Вольтер просидел в Бастилии одиннадцать месяцев. Он усердно работал в своем уединении: окончил трагедию «Эдип», которую набросал уже более трех лет тому назад, и начал «Генриаду», описал также свой арест и тюремную жизнь в шутливой маленькой поэме «Бастилия» и вообще нимало не унывал, хотя, кроме потери свободы, было у него в это время и другое горе. У Сюлли он познакомился с одной девушкой, госпожой Ливри. Она играла в домашнем театре Сюлли и была без ума от сцены. Вольтер, уже считавшийся знатоком в этом деле, поправлял ее игру, учил декламации. Учитель и ученица влюбились друг в друга и поклялись любить вечно. Но когда Бастилия разлучила влюбленных, место отсутствующего занял в сердце г-жи Ливри ближайший друг Вольтера и поверенный всех его тайн, молодой де Женонвиль. Этой двойной измене в поэме «Бастилия» посвящена следующая строчка: «Все изменили ему, даже и возлюбленная». Но одной этой меланхолической строчкой и ограничились все жалобы. Выйдя на свободу, Вольтер не упрекает изменников, даже не сердится на них, продолжает заботиться о театральных успехах г-жи Ливри и остается преданным другом Женонвиля до самой смерти этого последнего. Так же поступит Вольтер и тридцать лет спустя при разрыве другой, долгой, несравненно более серьезной связи.

В этой способности почти тотчас же искренно прощать измену и оставаться другом как изменившей женщины, так и своего счастливого соперника, главная роль принадлежит, конечно, личному свойству Вольтера, в жизни которого дружба всегда имела гораздо больше значения, чем любовь к женщине. Но некоторую роль играли при этом также нравы и взгляды того высшего общества, в котором почти с детства вращался Вольтер. В этой среде любовь не давала никаких прав, не налагала никаких обязанностей, а ревность считалась смешной и постыдной.

Через шесть месяцев по выходе Вольтера из Бастилии, в ноябре 1718 года, была поставлена на сцене его первая трагедия «Эдип». До тех пор поэтический талант молодого автора был известен лишь по мелким стихотворениям, принимавшим чаще всего форму посланий к друзьям и знакомым. Такой род поэзии был вообще в моде среди высшего общества того времени, и даже принц Конти удостоил самого Вольтера посланием, в котором восхвалял его «Эдипа». Трагедия действительно имела огромный успех, и уже раздавались голоса, объявлявшие ее автора преемником Корнеля и Расина.

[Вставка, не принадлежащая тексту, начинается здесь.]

/-- Position feedback of an axis. -/
structure Feedback where
  /-- Position, signed 32-bit travel counts (R30); reset 0 (R61: a reset clears the count). -/
  pos          : Int
  /-- The axis is referenced (R88); reset false (R42). -/
  referenced   : Bool
  /-- Position uncertainty u, in counts (R79, R87); reset 0 DESIGN CHOICE. -/
  u            : Nat
  /-- QERR counter (R79); reset 0 DESIGN CHOICE. -/
  qerr         : Nat
  /-- Sample numbers of the QERR inside the window of the last 1 000 samples (R79); reset none. -/
  qerrWindow   : List Nat
  /-- Direction flag, true towards open (R91); reset false DESIGN CHOICE. -/
  dirFlag      : Bool
  /-- Extreme position since the last change of the flag (R91); reset 0 DESIGN CHOICE. -/
  dirExtreme   : Int
  /-- Extreme position at which the travel last turned, and the TS32 of that change (R91); reset 0. -/
  dirTurn      : Int
  dirTs        : Word
  /-- Count of direction changes since power-on (R91); reset 0. -/
  dirChanges   : BitVec 16
  /-- The 10 ms in which no further direction event is raised (R91); reset false. -/
  dirHoldoff   : Bool
  /-- A change fell within those 10 ms (R91); reset false. -/
  dirPending   : Bool
  /-- Index phase P (R81); reset none. -/
  indexPhase   : Option Int
  /-- Count correction due in the next current-loop sample (R81); reset none. -/
  indexErr     : Option Int
  /-- Hall code HU, HV, HW (R82); reset 0b100 DESIGN CHOICE. -/
  hallCode     : BitVec 3
  /-- Last valid Hall code (R82); reset 0b100 DESIGN CHOICE. -/
  hallLast     : BitVec 3
  /-- The last Hall transition skipped a code (R82); reset false. -/
  hallSkipped  : Bool
  /-- Count of skipped codes (R82); reset 0. -/
  hallSkips    : Nat
  /-- A Hall fault forbids powered moves of a PMSM axis (R90); reset false. -/
  hallForbid   : Bool
  /-- Loss causes of R89 that stand and have been raised (R90); reset none. -/
  causes       : List Nat
  /-- A reset has taken the position of the axis, which was referenced, and cause 8 is still to be raised (R89); reset false. -/
  lostByReset  : Bool
  /-- Raw level of HOME, LIMC, LIMO (R83); reset high DESIGN CHOICE (the inputs have pull-ups, R409). -/
  swRaw        : PerAxis Bool
  /-- Debounced level of HOME, LIMC, LIMO (R83); reset high DESIGN CHOICE. -/
  swLevel      : PerAxis Bool
  /-- Count latched at the last raw edge of HOME towards active (R66); reset 0. -/
  latchActive  : Int
  /-- Count latched at the last raw edge of HOME towards inactive (R66); reset 0. -/
  latchInactive : Int
  /-- Instants of the raw HOME edges inside the chatter window (R69); reset none. -/
  chatter      : List Nat
  /-- Switch-suspect mark, kept through resets (R69); reset false DESIGN CHOICE. -/
  suspect      : Bool
  /-- Last accepted SSI position (R87); reset none. -/
  ssiLast      : Option Int
  /-- Instant of the latch edge of the last accepted word (R87); reset 0. -/
  ssiLastAt    : Nat
  /-- Discarded SSI words in a row (R87); reset 0. -/
  ssiRun       : Nat
  /-- Results of the last 1 000 SSI requests, true a discard (R87); reset none. -/
  ssiWindow    : List Bool
  /-- Current-loop samples since the last SSI request (R84); reset 0. -/
  ssiCount     : Nat
  /-- An SSI word is under way, with the count latched at its first falling edge (R84, R87); reset none. -/
  ssiLatch     : Option Int
  /-- Instant and TS32 of that first falling edge (R84); reset 0. -/
  ssiLatchAt   : Nat
  ssiLatchTs   : Word
  /-- The idle check of the word under way failed (R84); reset false. -/
  ssiIdleBad   : Bool
  deriving DecidableEq, Repr

/-- A trip as R121 reports it: every source present in the trip sample, and the position, zone profile in force, doorway
state and TS32 of that sample. -/
structure TripNote where
  sources : BitVec 16
  pos     : Int
  zone    : Fin 8
  st      : DoorState
  ts      : Word
  /-- The trip fell in a move of axis C started by STEP_DEPLOY or STEP_STOW (R128). -/
  step    : Bool
  deriving DecidableEq, Repr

На отпечатанных экземплярах «Эдипа» в первый раз встречается подпись «Вольтер». Отцовская фамилия не нравилась молодому писателю, но откуда взял он имя «Вольтер», осталось невыясненным. Предполагали, что это название фермы, принадлежавшей его матери. Несмотря, однако, на все позднейшие исследования, такой фермы найдено не было.

Регент пожаловал автору «Эдипа» значительную денежную награду, но в следующем же году опять заподозрил в нем – и на этот раз действительно несправедливо – автора распространяемой против него сатиры. Пока не открылась ошибка, Вольтеру пришлось опять повеселиться вне Парижа, переезжая в новых лучах своей авторской славы из одного замка в другой. Так же весело и разнообразно то в Париже, то в окрестных замках провел он и следующие годы.

В 1722 году умер отец Вольтера. Они редко виделись в последние годы. Старик Аруэ присутствовал, говорят, на представлении «Эдипа», но и громкий успех трагедии не примирил его с избранной сыном карьерой.

В том же году Вольтер предпринял небольшое путешествие в Голландию, куда сопровождал одну из своих светских знакомых, г-жу Рюпельмонд.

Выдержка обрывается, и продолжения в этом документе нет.